Data to use:
/-- Automatic starts: those due, and those that wait for a condition, after the boundary at which the unit takes its start state. -/
def State.autoRuns (s : State) (due : List Nat) : State :=
  let before (s : State) (u : Nat) : Bool := s.ust u != .idle || s.ustPm u != s.pm
  let s1 := s.each due State.autoUnit
  let s2 := s1.each (s1.functions.filter fun f => before s1 (U.fn f)) fun s f => (s.hlvAuto f).chopAuto f
  if before s2 U.reg then s2.regAuto else s2

/-- Franking keys unwrapped in the ended epoch apply (Table NET-7); the session counter is written to MRAM while that is writable (R426). -/
def State.secBoundary (s : State) : State :=
  { s with sec := { s.sec with fks := s.sec.fkNext.foldl (fun m p => FMap.put m p.1 p.2) s.sec.fks, fkNext := [],
                               sessionWritten := s.sec.sessionWritten || !s.mramClosed,
                               sessionMram := if s.sec.sessionWritten || s.mramClosed then s.sec.sessionMram else s.aon.session } }

/-- The charger's and the sequencer's units at a boundary. A charger outside a session shows no front end. -/
def State.followers (s : State) : State :=
  let s1 := s.chgBoundary
  let s2 := if s1.ust U.chg = .running ∨ s1.ust U.chg = .stopping ∨ s1.ust U.chg = .fault then s1
    else (s1.setFld R.CHG_STATE F.CHG_STATE_FRONT 0).setFld R.CHG_STATE F.CHG_STATE_MODE 0
  let s3 := s2.actBoundary
  s3.gbxBoundary

/-- Step 1 of R82, for the boundary after the epoch of postmark `old`. -/
def State.boundaryTransitions (s : State) : State :=
  let old := s.reg R.PST_PM
  let s1 := (s.journalLatches.ssmFaults).crowbarFault
  let s2 := (s1.setNat R.PST_PM (pmNext old.toNat)).applyHw old
  let due := s2.rst.autoDue
  let resets := s2.rst.unitReset.map (·.1)
  let s3 := State.each { s2 with rst := { s2.rst with autoDue := [], unitReset := [] } } resets State.unitBack
  ((s3.coreUnits.operational).secBoundary.followers).autoRuns due

/-! ### The collection (step 2) -/

/-- The monitor registers of an engine: Q5.11 pairs, angle, speed, pre-notice (Tables FE-30, FE-31). -/
def State.latchMonitor (s : State) (n : Nat) : State :=
  let e := s.e n
  let c (v : Int) : Nat := ofSigned 16 (satS 16 (quant 11 (of27 v)))
  let pair (v : Int × Int) : Nat := c v.2 * 65536 + c v.1
  (((((s.setNat (R.FEn_MON_I n) (pair e.i)).setNat (R.FEn_MON_IREF n) (pair e.ir)).setNat (R.FEn_MON_V n) (pair e.v)).setNat
    (R.FEn_MON_ANG n) (e.ang % 2 ^ 32)).setNat (R.FEn_MON_SPD n) (ofSigned 32 e.spd)).setNat (R.FEn_MON_PRE n) (ofSigned 32 (satS 32 e.power))

/-- The flags of a traction or chopper function's record that are present as an epoch begins (Table TRA-9). -/
def State.traFlags (s : State) (f : Nat) : Nat :=
  let t := s.tr f
  let k := s.linkOf f
  if s.fnRole f = 1 then b2n (decide ((s.lnk k).k < 32768)) * 2 + b2n t.sensorless * 8 + b2n (s.ovNow k) * 128
  else if s.fnRole f = 6 then b2n t.saturated * 32 + b2n t.hot * 64 + b2n (s.ovNow k) * 128
  else 0

/-- A new epoch: the counts and flags that a record keeps for one epoch start again; a condition that is still present is seen at once.
Log 263. -/
def State.newEpoch (s : State) : State :=
  let s1 := s.each (s.eng.map (·.1)) fun s n => s.updE n fun e => { e with seenFlags := 0, serr := 0, late := 0, wdraw := 0 }
  let s2 := s1.each (List.range 16) fun s f => s.updTr f fun t => { t with flags := s.traFlags f }
  let s3 := (s2.updCh fun c => { c with epoch := 0, flags := b2n s2.searching }).updRg fun r =>
    { r with epoch := 0, flags := 0, sums := [], span := 0 }
  let s4 := s3.each (s3.act.map (·.1)) fun s k => s.updAc k fun a => { a with epoch := 0, flags := b2n (s.acPhase k == 7) * 16, refreshes := 0 }
  let s5 := (s4.updGb fun g => { g with epoch := 0 }).each (s4.pos.map (·.1)) fun s k => s.updPs k fun p => { p with epochFlags := p.present }
  let s6 := s5.each (s5.sent.map (·.1)) fun s i => s.updSn i fun x => { x with epochFlags := 0, frames := 0 }
  let s7 := s6.each (s6.can.map (·.1)) fun s n => s.updCn n fun c => { c with received := 0, sent := 0, discarded := 0, dropped := 0 }
  let s8 := s7.each (s7.eth.map (·.1)) fun s p => s.updEt p fun e => { e with received := 0, sent := 0, discarded := 0, msDrop := 0, dups := 0 }
  let s9 := s8.each (s8.po.ph.map (·.1)) fun s n => s.setPigeon n { s.pigeon n with delivered := 0 }
  { s9 with ssm := { s9.ssm with wdWarned := 0, entered := false }, thm := { s9.thm with rails := s9.fld R.THM_SUPFLT F.THM_SUPFLT_ACTIVE },
            rst := { s9.rst with pairEpoch := s9.rst.pairs } }

/-- Step 2 of R82. -/
def State.boundaryCollection (s : State) : State :=
  (((s.regEmulate.regIntegrate).each (List.range s.variant.fes) State.latchMonitor).latchCollection).newEpoch

/-! ### Deliveries (step 3, R83) -/

/-- An opcode that no chapter defines (R85). -/
def specUnknown : LetterSpec where
  units _ _ := false
  legal _ := true
  used := []
  run s _ _ := doneWith s

/-- What the chapters say of an opcode: post office, engines, drivers, round converters, position, SENT, traction (Table PST-6, chapters
04 to 07). -/
def specOf1 : Nat → Option LetterSpec
  | 0x0001 => some specWrite | 0x0002 => some specRead | 0x0003 => some specState | 0x0004 => some specAbort
  | 0x0101 => some specFeHarm | 0x0102 => some specFeAdapt | 0x0103 => some specFeGains | 0x0104 => some specFeClear
  | 0x01F0 => some specDrvRead | 0x01F1 => some specDrvWrite
  | 0x0301 => some specRndRun | 0x0302 => some specRndHalt | 0x0303 => some specRndUrgent | 0x0304 => some specRndClear
  | 0x0311 => some specPosRun | 0x0312 => some specPosStop | 0x0321 => some specSentRun | 0x0322 => some specSentStop
  | 0x0401 => some specTraArm | 0x0402 => some specTraRun | 0x0403 => some specTraTorque | 0x0404 => some specTraStop
  | 0x0405 => some specTraDisarm | 0x0406 => some specTraClear | 0x0407 => some specChopRun | 0x0408 => some specChopHalt
  | _ => none

/-- Charging, supplies, actuators and gearbox (chapters 08 to 10). -/
def specOf2 : Nat → Option LetterSpec
  | 0x0501 => some specChgArm | 0x0502 => some specChgStart | 0x0503 => some specChgStop | 0x0504 => some specChgDisarm
  | 0x0505 => some specChgLimit | 0x0506 => some specChgBms | 0x0507 => some specChgClear | 0x05F0 => some specTransport
  | 0x0601 => some specRegArm | 0x0602 => some specRegRun | 0x0603 => some specRegStop | 0x0604 => some specRegDisarm
  | 0x0605 => some specRegSet | 0x0606 => some specRegClear
  | 0x0611 => some specHlvArm | 0x0612 => some specHlvRun | 0x0613 => some specHlvSet | 0x0614 => some specHlvStop
  | 0x0615 => some specHlvDisarm | 0x0616 => some specHlvClear
  | 0x0801 => some specActArm | 0x0802 => some specActRun | 0x0803 => some specActSpeed | 0x0804 => some specActStop
  | 0x0805 => some specActDisarm | 0x0806 => some specActClear | 0x0807 => some specActLeaktest
  | 0x0901 => some specGbxRun | 0x0902 => some specGbxHalt | 0x0903 => some specGbxShift | 0x0904 => some specGbxPark
  | 0x0905 => some specGbxClutch | 0x0906 => some specGbxClear
  | _ => none

/-- Images, security, ledger, safe state, reset, events and networks (chapters 02, 11 to 13, 15, 16). -/
def specOf3 : Nat → Option LetterSpec
  | 0x0A01 => some (specSlotWrite 1) | 0x0A02 => some (specSlotCheck false) | 0x0A03 => some (specCommit false)
  | 0x0A11 => some (specSlotWrite 2) | 0x0A12 => some (specSlotCheck true) | 0x0A13 => some (specCommit true)
  | 0x0A31 => some specSecRevoke | 0x0A32 => some specSecFkey | 0x0A33 => some specSecSak
  | 0x0B01 => some specLdgBattery | 0x0B02 => some specLdgKeepalive
  | 0x0C01 => some specSsmRelease | 0x0C02 => some specSsmForce
  | 0x0D01 => some specRstUnit | 0x0D02 => some specRstPair | 0x0D03 => some specRstSystem | 0x0D04 => some specStandby
  | 0x0E01 => some specEvcRing | 0x0F01 => some specNetRun | 0x0F02 => some specNetHalt
  | _ => none

/-- The meaning of an opcode. -/
def specOf (opcode : Nat) : LetterSpec :=
  match specOf1 opcode with
  | some sp => sp
  | none =>
    match specOf2 opcode with
    | some sp => sp
    | none => (specOf3 opcode).getD specUnknown

/-- Deliver a letter, and what is done at once where its receipt needs no handover. -/
def State.deliverLetter (s : State) (m : Msg) : State := (deliver (specOf m.letter.opcode) s m).runReady

/-- The head letter of a pigeonhole leaves its ring and is delivered; one whose slot does not read correctly is refused with E_FORMAT. -/
def State.deliverHead (s : State) (n : Nat) : State :=
  let h := s.phHead n
  let i := s.phSlot n h
  let marked := match s.slot i with | .letter _ m => m | _ => false
  let held : Letter := match s.slot i with | .letter l _ => l | _ => ⟨0, 0, 0, 0, 0, 0, [], []⟩
  let (s1, b) := s.readSlot i
  let s2 := (s1.setFld (R.PHn_HEAD n) F.PHn_HEAD_INDEX ((h + 1) % (2 * s.phSize n))).setPigeon n { s1.pigeon n with delivered := (s1.pigeon n).delivered + 1 }
  match b with
  | none => refuseLetter s2 ⟨.ph n, marked, held⟩ .eFormat []
  | some bytes => s2.deliverLetter ⟨.ph n, marked, letterOfBytes bytes⟩

/-- The head letter of a pigeonhole is due (R81). -/
def State.headDue (s : State) (n : Nat) : Bool :=
  s.phCount n != 0 && match s.slot (s.phSlot n (s.phHead n)) with
    | .letter l _ => l.deliverAt == 0 || !pmBefore s.pm l.deliverAt
    | _ => false

/-- Nothing more is delivered once a delivery has asserted a reset. -/
def State.delivers (s : State) : Bool := s.rst.sysHold == 0

/-- Deliver from a pigeonhole, up to a number of letters. -/
def State.deliverFrom (s : State) (n : Nat) : Nat → State
  | 0 => s
  | k + 1 => if s.delivers && s.headDue n then State.deliverFrom (s.deliverHead n) n k else s

/-- Deliver from the management queue, at most 16 letters at a boundary (R86). -/
def State.deliverMgmt (s : State) : Nat → State
  | 0 => s
  | k + 1 =>
    match s.po.mgmt with
    | [] => s
    | l :: t =>
      if s.delivers then State.deliverMgmt (State.deliverLetter { s with po := { s.po with mgmt := t } } ⟨.mgmt, false, l⟩) k else s

/-- Every letter pigeonhole of a class, ascending. -/
def State.deliverClass (s : State) (c : Nat) : State :=
  s.each (List.range 64) fun s n =>
    if s.phEn n && !s.phIsReceipt n && s.phClass n == c then s.deliverFrom n (s.fld (R.PHn_LIM n) F.PHn_LIM_MAXPE) else s

/-- Step 3 of R82: express, management, normal, bulk. -/
def State.boundaryDeliveries (s : State) : State := (((s.deliverClass 0).deliverMgmt 16).deliverClass 1).deliverClass 2

/-- The post office runs: no reset is held, every clock domain has left reset, neither standby nor transport. -/
def State.boundaryRuns (s : State) : Bool := s.rst.sysHold == 0 && s.rst.domains == 5 && !s.rst.standby && !s.rst.transport

/-- The letters of this boundary will be latched 1 µs after it; until then those in force before it govern (R105). -/
def State.latchPars (s : State) : State :=
  let s1 := s.each (List.range 8) fun s n =>
    if s.tmpl n = 0 then s else (s.settleReset n).updE n fun e => { e with prev := s.letters n }
  { s1 with po := { s1.po with boundaryAt := s1.time } }

/-- EPOCH_BOUNDARY (R82). -/
def execEpochBoundary (s : State) : Out :=
  .next (if s.boundaryRuns then ((s.latchPars.boundaryTransitions).boundaryCollection).boundaryDeliveries else s)

end Sys2Proof.Machine
end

Assignment:
From the top of the material above, please transcribe each line exactly. Include the line with "let s1 := s.chgBoundary" and end there.

Worked solution:
/-- Automatic starts: those due, and those that wait for a condition, after the boundary at which the unit takes its start state. -/
def State.autoRuns (s : State) (due : List Nat) : State :=
  let before (s : State) (u : Nat) : Bool := s.ust u != .idle || s.ustPm u != s.pm
  let s1 := s.each due State.autoUnit
  let s2 := s1.each (s1.functions.filter fun f => before s1 (U.fn f)) fun s f => (s.hlvAuto f).chopAuto f
  if before s2 U.reg then s2.regAuto else s2

/-- Franking keys unwrapped in the ended epoch apply (Table NET-7); the session counter is written to MRAM while that is writable (R426). -/
def State.secBoundary (s : State) : State :=
  { s with sec := { s.sec with fks := s.sec.fkNext.foldl (fun m p => FMap.put m p.1 p.2) s.sec.fks, fkNext := [],
                               sessionWritten := s.sec.sessionWritten || !s.mramClosed,
                               sessionMram := if s.sec.sessionWritten || s.mramClosed then s.sec.sessionMram else s.aon.session } }

/-- The charger's and the sequencer's units at a boundary. A charger outside a session shows no front end. -/
def State.followers (s : State) : State :=
  let s1 := s.chgBoundary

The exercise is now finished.